Saved entries

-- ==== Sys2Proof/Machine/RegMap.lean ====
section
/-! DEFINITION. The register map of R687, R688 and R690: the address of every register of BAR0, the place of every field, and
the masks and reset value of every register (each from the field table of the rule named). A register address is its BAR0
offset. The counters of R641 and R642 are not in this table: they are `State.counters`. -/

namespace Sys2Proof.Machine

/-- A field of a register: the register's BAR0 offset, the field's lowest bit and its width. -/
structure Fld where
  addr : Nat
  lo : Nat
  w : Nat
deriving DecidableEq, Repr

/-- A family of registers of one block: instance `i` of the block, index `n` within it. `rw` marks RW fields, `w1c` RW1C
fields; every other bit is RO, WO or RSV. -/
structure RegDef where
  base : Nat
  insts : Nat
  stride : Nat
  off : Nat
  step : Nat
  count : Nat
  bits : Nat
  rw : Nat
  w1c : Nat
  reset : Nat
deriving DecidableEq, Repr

Action item: No lines before the one containing "count : Nat" belong in the answer; write out that line and each one after it exactly, through the end of the records.

Written reply:
  count : Nat
  bits : Nat
  rw : Nat
  w1c : Nat
  reset : Nat
deriving DecidableEq, Repr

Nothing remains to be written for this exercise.